My research focuses on the theoretical aspects of modern data management systems, and in particular those related to the processing of big data, which is typically huge, noisy and valuable. In this talk, I will focus on two fundamental problems: processing big data with massive parallelism and pricing data.
In the first part, I will look into modern data analytics systems that use large-scale parallelism to analyze massive datasets, and present a theoretical model that captures the complexity of query processing in such systems. The main parameter is the communication cost, which becomes a dominating factor because of the need to reshuffle the data at each round of the computation. Based on this model, I will discuss how we can design efficient parallel algorithms for query processing with formal guarantees on their behavior.
In the second part, I will show how the fact that data has become a valuable commodity that can be bought and sold motivates the problem of pricing data. I will then discuss the properties that the assigned prices must satisfy, and address the challenges of building a practical pricing system with such formal guarantees.

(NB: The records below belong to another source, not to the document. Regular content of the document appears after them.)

-- ==== Sys2Proof/Tests/Slice0.lean ====
section
/-! SUPPORT. Tests of the model: the smoke test of `WellFormed`; words written out from spec/30_encoding.md and
spec/95_test_vectors.md part K; at most two small tests per operation, with the vector of spec/95_test_vectors.md that
each follows; and, for every obligation with hypotheses, a state and operands that meet them (`witness_…`). The
configuration is CFG-T, "the spec's own"; it "is not a claim about the chip". -/

namespace Sys2Proof.Tests

open Sys2Proof.Machine

set_option Elab.async false

/-! ## Well-formedness -/

theorem test_wellFormed_row : (Instr.writeRowNative 5 2 [1, 2]).wellFormed = true := by decide
theorem test_illFormed_native : (Instr.writeRowNative 5 3 [1, 2]).wellFormed = false := by decide
theorem test_illFormed_pal8 : (Instr.writeRowPal8 1 0 [7]).wellFormed = false := by decide
theorem test_illFormed_rgb565 : (Instr.writeRowRgb565 0 2 [0xF800]).wellFormed = false := by decide

/-! ## Words (R100 to R112; VK20 to VK34, VD30 to VD43, VH1 to VH9, VI1 to VI27, VJ3, VJ4) -/

theorem test_word_nop : decode 0x0000123456789ABC [] = .ok (.nop, []) := by decide
theorem test_word_begin : decode 0x010000000000FF01 [] = .ok (.beginMode 1, []) := by decide
theorem test_word_end : decode 0x0200000000000000 [] = .ok (.endMode, []) := by decide
theorem test_word_tweak : decode 0x03000001FFFB000A [] = .ok (.tweak 1 (-5) 10, []) := by decide
theorem test_word_wait_vsync : decode 0x0400000000000000 [] = .ok (.waitVsync, []) := by decide
theorem test_word_wait_line : decode 0x0500000000000203 [] = .ok (.waitLine 515, []) := by decide
theorem test_word_frame_size : decode 0x0600000000000000 [] = .ok (.frameSize, []) := by decide
theorem test_word_row_pointer : decode 0x0700000001DF0000 [] = .ok (.rowPointer 479, []) := by decide
theorem test_word_get_pixel : decode 0x0800FFFF00000000 [] = .ok (.getPixel (-1) 0, []) := by decide
theorem test_word_set_pixel : decode 0x09000003000201E0 [] = .ok (.setPixel 3 2 0xE0, []) := by decide
theorem test_word_write_row_native :
    decode 0x0A00000000050003 [0x11, 0x22, 0x33] = .ok (.writeRowNative 5 3 [0x11, 0x22, 0x33], []) := by decide
theorem test_word_write_row_pal8 :
    decode 0x0B00000000010004 [0, 1, 2, 255, 9] = .ok (.writeRowPal8 1 4 [0, 1, 2, 255], [9]) := by decide
theorem test_word_write_row_rgb565 :
    decode 0x0C00000000000002 [0xF800, 0x07FF] = .ok (.writeRowRgb565 0 2 [0xF800, 0x07FF], []) := by decide
theorem test_word_fb_load : decode 0x0D0000002025281F [] = .ok (.fbLoad 0x2025281F, []) := by decide
theorem test_word_fb_store : decode 0x0E00007F20200030 [] = .ok (.fbStore 0x7F 0x20200030, []) := by decide
theorem test_word_rdreg : decode 0x0F00000000000003 [] = .ok (.rdreg 3, []) := by decide
theorem test_word_mode_resolve : decode 0x4000000000000001 [] = .ok (.modeResolve 1, []) := by decide
theorem test_word_clk_program : decode 0x41000000018023D8 [] = .ok (.clkProgram 25175000, []) := by decide
theorem test_word_pll_lock : decode 0x4200000000000000 [] = .ok (.pllLock, []) := by decide
theorem test_word_dma_configure : decode 0x4300000000000000 [] = .ok (.dmaConfigure, []) := by decide
theorem test_word_dma_enable : decode 0x4400000000000000 [] = .ok (.dmaEnable, []) := by decide
theorem test_word_dma_disable : decode 0x4500000000000000 [] = .ok (.dmaDisable, []) := by decide
theorem test_word_dma_reprogram : decode 0x46000000202002C0 [] = .ok (.dmaReprogram 0x202002C0, []) := by decide
theorem test_word_dma_beat : decode 0x4700000000000001 [] = .ok (.dmaBeat .secondary, []) := by decide
theorem test_word_shift_out : decode 0x4800000000000000 [] = .ok (.shiftOut, []) := by decide
theorem test_word_tmr_step : decode 0x4900000000000000 [] = .ok (.tmrStep, []) := by decide
theorem test_word_line_tick : decode 0x4A00000000000000 [] = .ok (.lineTick, []) := by decide
theorem test_word_irq_mask : decode 0x4B00000000000000 [] = .ok (.irqMask, []) := by decide
theorem test_word_irq_unmask : decode 0x4C00000000000000 [] = .ok (.irqUnmask, []) := by decide
theorem test_word_cache_flush : decode 0x4D0002C020200000 [] = .ok (.cacheFlush 704 0x20200000, []) := by decide
theorem test_word_fb_alloc : decode 0x4E00000000000000 [] = .ok (.fbAlloc, []) := by decide
theorem test_word_fb_free : decode 0x4F00000000000000 [] = .ok (.fbFree, []) := by decide
theorem test_word_cache_evict : decode 0x50000000202005B3 [] = .ok (.cacheEvict 0x202005B3, []) := by decide

theorem test_reject_z : decode 0x0101000000000000 [] = .error .zNotZero := by decide
theorem test_reject_audio : decode 0x1000000000000000 [] = .error .reservedForAudio
    ∧ decode 0x1100000000000000 [] = .error .reservedForAudio := by decide
theorem test_reject_unassigned : decode 0x1200000000000000 [] = .error .unassignedHost
    ∧ decode 0x5100000000000000 [] = .error .unassignedInternal
    ∧ decode 0xFF00000000000000 [] = .error .reservedOpcode := by decide
theorem test_reject_internal_on_cmd : decodeHost 0x4A00000000000000 [] = .error .internalOnCmdPort
    ∧ decodeInternal 0x4A00000000000000 = .ok .lineTick := by decide
theorem test_payload_incomplete : decode 0x0A00000000050003 [0x11, 0x22] = .error .payloadIncomplete := by decide

/-! ## CFG-T (spec/95_test_vectors.md part B) -/

/-- An entry of CFG-T's mode table. -/
def entry (width height : Nat) (ld combine : Bool) (n d shift0 : Nat) : ModeEntry :=
  { width := width, height := height, ld := ld, combine := combine, clkdivN := n, clkdivD := d, shift0 := shift0
    totalLines := 525, topBlank := 35 }

/-- A mode of 8 by 4 pixels for the tests that fill or read a whole buffer: LBORDER 3, RBORDER 1, STRIDE 12, GRAN 4, a
buffer of 80 bytes. Not an entry of CFG-T. -/
def tiny : ModeEntry :=
  { width := 8, height := 4, ld := false, combine := false, clkdivN := 16, clkdivD := 1, shift0 := 0, totalLines := 6
    topBlank := 1 }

Bio: Paris Koutris is a Ph.D. candidate in the Computer Science & Engineering Department at the University of Washington, advised by Dan Suciu. His research focuses on the theoretical aspects of data management, and in particular on problems that arise in modern applications and systems for processing big data. He received his Diploma from the National Technical University of Athens and also completed a M.Sc. Degree in Logic, Algorithms and Computation at the University of Athens.